**Exercise:** Set down exactly the lines below, starting at the one that contains "(s.m.setRoute c.inst.toNat (s.m.evSrc" and ending at the one that contains "((s.m.setCfg 0x1403 0", with both of those lines included and nothing else.

Collected data entries:
=== Begin Enclosure ===

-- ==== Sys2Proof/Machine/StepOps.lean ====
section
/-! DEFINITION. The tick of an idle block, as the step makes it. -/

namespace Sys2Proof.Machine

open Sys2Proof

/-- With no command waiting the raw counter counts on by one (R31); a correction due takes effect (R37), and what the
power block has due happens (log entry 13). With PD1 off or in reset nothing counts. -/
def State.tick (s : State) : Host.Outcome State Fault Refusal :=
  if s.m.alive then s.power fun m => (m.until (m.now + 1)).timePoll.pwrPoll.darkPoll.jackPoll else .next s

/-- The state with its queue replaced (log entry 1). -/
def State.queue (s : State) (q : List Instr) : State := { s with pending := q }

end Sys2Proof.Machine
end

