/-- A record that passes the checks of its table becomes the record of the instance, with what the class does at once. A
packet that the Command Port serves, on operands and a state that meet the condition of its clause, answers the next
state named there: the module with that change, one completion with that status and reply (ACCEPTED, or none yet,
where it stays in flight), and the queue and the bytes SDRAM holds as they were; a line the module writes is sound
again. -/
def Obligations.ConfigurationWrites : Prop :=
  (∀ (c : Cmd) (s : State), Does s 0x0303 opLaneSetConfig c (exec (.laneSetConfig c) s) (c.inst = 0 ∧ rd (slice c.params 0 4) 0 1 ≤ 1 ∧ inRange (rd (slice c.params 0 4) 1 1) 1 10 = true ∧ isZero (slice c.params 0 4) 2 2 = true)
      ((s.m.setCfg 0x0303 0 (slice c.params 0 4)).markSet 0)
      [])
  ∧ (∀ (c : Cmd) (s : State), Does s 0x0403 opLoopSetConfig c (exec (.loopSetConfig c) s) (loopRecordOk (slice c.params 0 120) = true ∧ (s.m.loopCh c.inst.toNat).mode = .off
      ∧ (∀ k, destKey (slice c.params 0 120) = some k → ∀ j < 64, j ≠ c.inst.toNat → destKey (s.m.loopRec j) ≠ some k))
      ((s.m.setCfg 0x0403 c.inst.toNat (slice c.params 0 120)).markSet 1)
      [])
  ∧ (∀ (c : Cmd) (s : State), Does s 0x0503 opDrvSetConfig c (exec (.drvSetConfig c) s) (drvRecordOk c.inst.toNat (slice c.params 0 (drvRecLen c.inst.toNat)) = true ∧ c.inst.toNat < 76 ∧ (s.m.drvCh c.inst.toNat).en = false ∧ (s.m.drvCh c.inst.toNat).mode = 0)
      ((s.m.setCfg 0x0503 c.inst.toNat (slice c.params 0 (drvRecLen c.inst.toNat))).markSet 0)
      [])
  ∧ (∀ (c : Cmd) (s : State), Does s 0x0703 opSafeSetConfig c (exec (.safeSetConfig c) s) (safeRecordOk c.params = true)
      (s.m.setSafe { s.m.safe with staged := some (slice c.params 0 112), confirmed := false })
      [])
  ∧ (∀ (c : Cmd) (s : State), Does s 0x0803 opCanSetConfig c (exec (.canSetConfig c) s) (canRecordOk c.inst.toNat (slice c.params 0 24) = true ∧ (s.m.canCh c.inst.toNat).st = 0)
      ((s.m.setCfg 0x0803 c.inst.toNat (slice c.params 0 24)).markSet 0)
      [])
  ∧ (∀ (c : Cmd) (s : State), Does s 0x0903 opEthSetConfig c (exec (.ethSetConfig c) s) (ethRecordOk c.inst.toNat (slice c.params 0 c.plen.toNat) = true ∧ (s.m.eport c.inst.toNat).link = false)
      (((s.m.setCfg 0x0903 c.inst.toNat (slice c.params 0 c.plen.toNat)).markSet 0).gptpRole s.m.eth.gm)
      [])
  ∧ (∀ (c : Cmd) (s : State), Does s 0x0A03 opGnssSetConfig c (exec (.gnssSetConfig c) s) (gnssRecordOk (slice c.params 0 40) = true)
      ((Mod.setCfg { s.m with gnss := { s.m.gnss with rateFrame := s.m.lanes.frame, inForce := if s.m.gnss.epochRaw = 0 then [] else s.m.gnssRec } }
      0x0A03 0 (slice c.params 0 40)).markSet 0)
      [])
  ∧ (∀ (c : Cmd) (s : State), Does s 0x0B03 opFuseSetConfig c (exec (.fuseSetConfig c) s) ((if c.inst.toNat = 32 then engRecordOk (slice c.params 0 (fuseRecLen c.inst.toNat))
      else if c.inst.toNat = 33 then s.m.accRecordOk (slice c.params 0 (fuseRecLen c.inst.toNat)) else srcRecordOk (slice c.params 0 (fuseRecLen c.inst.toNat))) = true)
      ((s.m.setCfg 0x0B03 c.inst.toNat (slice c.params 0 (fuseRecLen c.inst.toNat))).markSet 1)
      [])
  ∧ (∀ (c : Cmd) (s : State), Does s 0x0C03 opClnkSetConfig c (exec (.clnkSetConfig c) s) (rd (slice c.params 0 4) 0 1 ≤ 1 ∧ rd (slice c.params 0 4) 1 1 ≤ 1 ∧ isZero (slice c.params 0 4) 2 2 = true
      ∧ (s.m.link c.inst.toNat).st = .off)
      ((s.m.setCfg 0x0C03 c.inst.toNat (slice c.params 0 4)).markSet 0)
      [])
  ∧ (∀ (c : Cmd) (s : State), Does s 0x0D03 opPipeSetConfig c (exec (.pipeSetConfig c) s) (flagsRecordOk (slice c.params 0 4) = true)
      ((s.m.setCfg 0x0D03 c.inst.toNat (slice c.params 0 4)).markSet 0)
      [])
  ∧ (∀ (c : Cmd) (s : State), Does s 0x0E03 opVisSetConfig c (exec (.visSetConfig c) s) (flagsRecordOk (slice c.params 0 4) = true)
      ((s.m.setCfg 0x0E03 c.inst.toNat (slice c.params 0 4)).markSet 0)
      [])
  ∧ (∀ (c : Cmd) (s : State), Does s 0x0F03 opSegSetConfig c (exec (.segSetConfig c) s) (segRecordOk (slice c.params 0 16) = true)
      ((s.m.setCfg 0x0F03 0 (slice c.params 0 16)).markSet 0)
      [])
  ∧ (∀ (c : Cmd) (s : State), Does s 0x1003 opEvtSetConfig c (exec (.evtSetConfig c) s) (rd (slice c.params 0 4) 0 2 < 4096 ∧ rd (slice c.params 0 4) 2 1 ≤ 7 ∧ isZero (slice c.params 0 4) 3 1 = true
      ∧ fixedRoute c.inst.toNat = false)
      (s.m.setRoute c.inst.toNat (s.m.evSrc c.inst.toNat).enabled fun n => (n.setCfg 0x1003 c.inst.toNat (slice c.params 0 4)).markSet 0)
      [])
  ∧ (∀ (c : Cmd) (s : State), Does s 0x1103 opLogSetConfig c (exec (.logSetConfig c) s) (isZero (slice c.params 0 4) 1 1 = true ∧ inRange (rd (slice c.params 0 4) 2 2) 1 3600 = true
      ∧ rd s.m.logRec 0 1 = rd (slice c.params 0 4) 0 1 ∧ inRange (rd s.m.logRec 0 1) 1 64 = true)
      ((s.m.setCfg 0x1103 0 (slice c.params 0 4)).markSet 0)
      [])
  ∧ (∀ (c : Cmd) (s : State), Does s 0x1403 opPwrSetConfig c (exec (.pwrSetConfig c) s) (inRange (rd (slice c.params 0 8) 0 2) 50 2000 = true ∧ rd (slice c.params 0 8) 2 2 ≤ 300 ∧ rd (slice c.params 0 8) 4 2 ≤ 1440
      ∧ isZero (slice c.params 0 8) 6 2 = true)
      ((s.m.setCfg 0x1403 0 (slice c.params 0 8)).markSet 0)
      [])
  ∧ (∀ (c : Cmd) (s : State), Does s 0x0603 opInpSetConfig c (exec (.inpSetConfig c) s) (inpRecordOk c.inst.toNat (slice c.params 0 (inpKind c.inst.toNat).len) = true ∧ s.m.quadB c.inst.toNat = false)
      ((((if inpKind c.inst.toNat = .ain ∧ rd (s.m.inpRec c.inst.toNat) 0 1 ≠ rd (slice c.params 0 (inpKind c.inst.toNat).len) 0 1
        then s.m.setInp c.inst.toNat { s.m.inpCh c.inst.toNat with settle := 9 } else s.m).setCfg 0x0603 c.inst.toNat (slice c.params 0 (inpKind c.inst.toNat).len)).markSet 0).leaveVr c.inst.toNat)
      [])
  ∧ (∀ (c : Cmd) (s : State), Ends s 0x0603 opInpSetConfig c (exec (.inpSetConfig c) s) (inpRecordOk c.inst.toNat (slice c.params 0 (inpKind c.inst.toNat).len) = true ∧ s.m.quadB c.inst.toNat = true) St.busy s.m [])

=== End Enclosure ===

**Exercise answer:**
      (s.m.setRoute c.inst.toNat (s.m.evSrc c.inst.toNat).enabled fun n => (n.setCfg 0x1003 c.inst.toNat (slice c.params 0 4)).markSet 0)
      [])
  ∧ (∀ (c : Cmd) (s : State), Does s 0x1103 opLogSetConfig c (exec (.logSetConfig c) s) (isZero (slice c.params 0 4) 1 1 = true ∧ inRange (rd (slice c.params 0 4) 2 2) 1 3600 = true
      ∧ rd s.m.logRec 0 1 = rd (slice c.params 0 4) 0 1 ∧ inRange (rd s.m.logRec 0 1) 1 64 = true)
      ((s.m.setCfg 0x1103 0 (slice c.params 0 4)).markSet 0)
      [])
  ∧ (∀ (c : Cmd) (s : State), Does s 0x1403 opPwrSetConfig c (exec (.pwrSetConfig c) s) (inRange (rd (slice c.params 0 8) 0 2) 50 2000 = true ∧ rd (slice c.params 0 8) 2 2 ≤ 300 ∧ rd (slice c.params 0 8) 4 2 ≤ 1440
      ∧ isZero (slice c.params 0 8) 6 2 = true)
      ((s.m.setCfg 0x1403 0 (slice c.params 0 8)).markSet 0)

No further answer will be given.